### [What you will do]
Could you output all of the records below exactly as they appear?

[Data entries]

====

-- ==== Sys2Proof/Machine/Clock.lean ====
section
/-! DEFINITION. The CPU clock (R160), the interrupt arbiter (R341, R360) and the system tick (R341). -/

namespace Sys2Proof.Machine

/-- `CpuClock()` of R160: with no clocks left one whole instruction executes; `cyc` counts down on every
call, the executing one included (R167). -/
def State.cpuClock (s : State) : Outcome :=
  if s.cpu.cyc = 0 then
    match exec s.fetchInstr.instr s.fetchInstr.state with
    | .next t => .next t.countDown
    | .fault r => .fault r
    | .refused r => .refused r
  else .next s.countDown

/-- The NMI half of the arbiter: a request is cleared and taken (R341, R567). -/
def State.serviceNmi (s : State) : State :=
  if s.ppu.nmiPending then (s.setPpu { s.ppu with nmiPending := false }).raiseNmi else s

/-- The IRQ half: the mapper's request is cleared, then taken unless masked (R341, R568). -/
def State.serviceIrq (s : State) : State :=
  if s.cart.irqPending then (s.setCart s.cart.irqClear).raiseIrq else s

/-- The interrupt arbiter: NMI first (R360, R570), once a tick (R565). -/
def State.arbiter (s : State) : State := s.serviceNmi.serviceIrq

/-- The PPU step and then the APU step of a tick (R341, R344). -/
def State.deviceClock (s : State) : State :=
  let t := s.ppuClock
  t.setApu t.apu.tick

/-- The CPU's part of a tick: on a CPU slot a DMA sub-step or a CPU clock (R341, R342). -/
def State.cpuPart (s : State) : Outcome :=
  if s.clock % 3 = 0 then
    if s.dma.enable then .next s.dmaStep else s.cpuClock
  else .next s

/-- The end of a tick: the arbiter, then the count (R341, R345). -/
def State.endTick (s : State) : State :=
  let t := s.arbiter
  t.setClock (t.clock + 1)

/-- `Tick()` of R341. -/
def State.tick (s : State) : Outcome :=
  match s.deviceClock.cpuPart with
  | .next t => .next t.endTick
  | .fault r => .fault r
  | .refused r => .refused r

end Sys2Proof.Machine
end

====

### [Exercise answer]
-- ==== Sys2Proof/Machine/Clock.lean ====
section
/-! DEFINITION. The CPU clock (R160), the interrupt arbiter (R341, R360) and the system tick (R341). -/

namespace Sys2Proof.Machine

/-- `CpuClock()` of R160: with no clocks left one whole instruction executes; `cyc` counts down on every
call, the executing one included (R167). -/
def State.cpuClock (s : State) : Outcome :=
  if s.cpu.cyc = 0 then
    match exec s.fetchInstr.instr s.fetchInstr.state with
    | .next t => .next t.countDown
    | .fault r => .fault r
    | .refused r => .refused r
  else .next s.countDown

/-- The NMI half of the arbiter: a request is cleared and taken (R341, R567). -/
def State.serviceNmi (s : State) : State :=
  if s.ppu.nmiPending then (s.setPpu { s.ppu with nmiPending := false }).raiseNmi else s

/-- The IRQ half: the mapper's request is cleared, then taken unless masked (R341, R568). -/
def State.serviceIrq (s : State) : State :=
  if s.cart.irqPending then (s.setCart s.cart.irqClear).raiseIrq else s

/-- The interrupt arbiter: NMI first (R360, R570), once a tick (R565). -/
def State.arbiter (s : State) : State := s.serviceNmi.serviceIrq

/-- The PPU step and then the APU step of a tick (R341, R344). -/
def State.deviceClock (s : State) : State :=
  let t := s.ppuClock
  t.setApu t.apu.tick

/-- The CPU's part of a tick: on a CPU slot a DMA sub-step or a CPU clock (R341, R342). -/
def State.cpuPart (s : State) : Outcome :=
  if s.clock % 3 = 0 then
    if s.dma.enable then .next s.dmaStep else s.cpuClock
  else .next s

/-- The end of a tick: the arbiter, then the count (R341, R345). -/
def State.endTick (s : State) : State :=
  let t := s.arbiter
  t.setClock (t.clock + 1)

/-- `Tick()` of R341. -/
def State.tick (s : State) : Outcome :=
  match s.deviceClock.cpuPart with
  | .next t => .next t.endTick
  | .fault r => .fault r
  | .refused r => .refused r

end Sys2Proof.Machine
end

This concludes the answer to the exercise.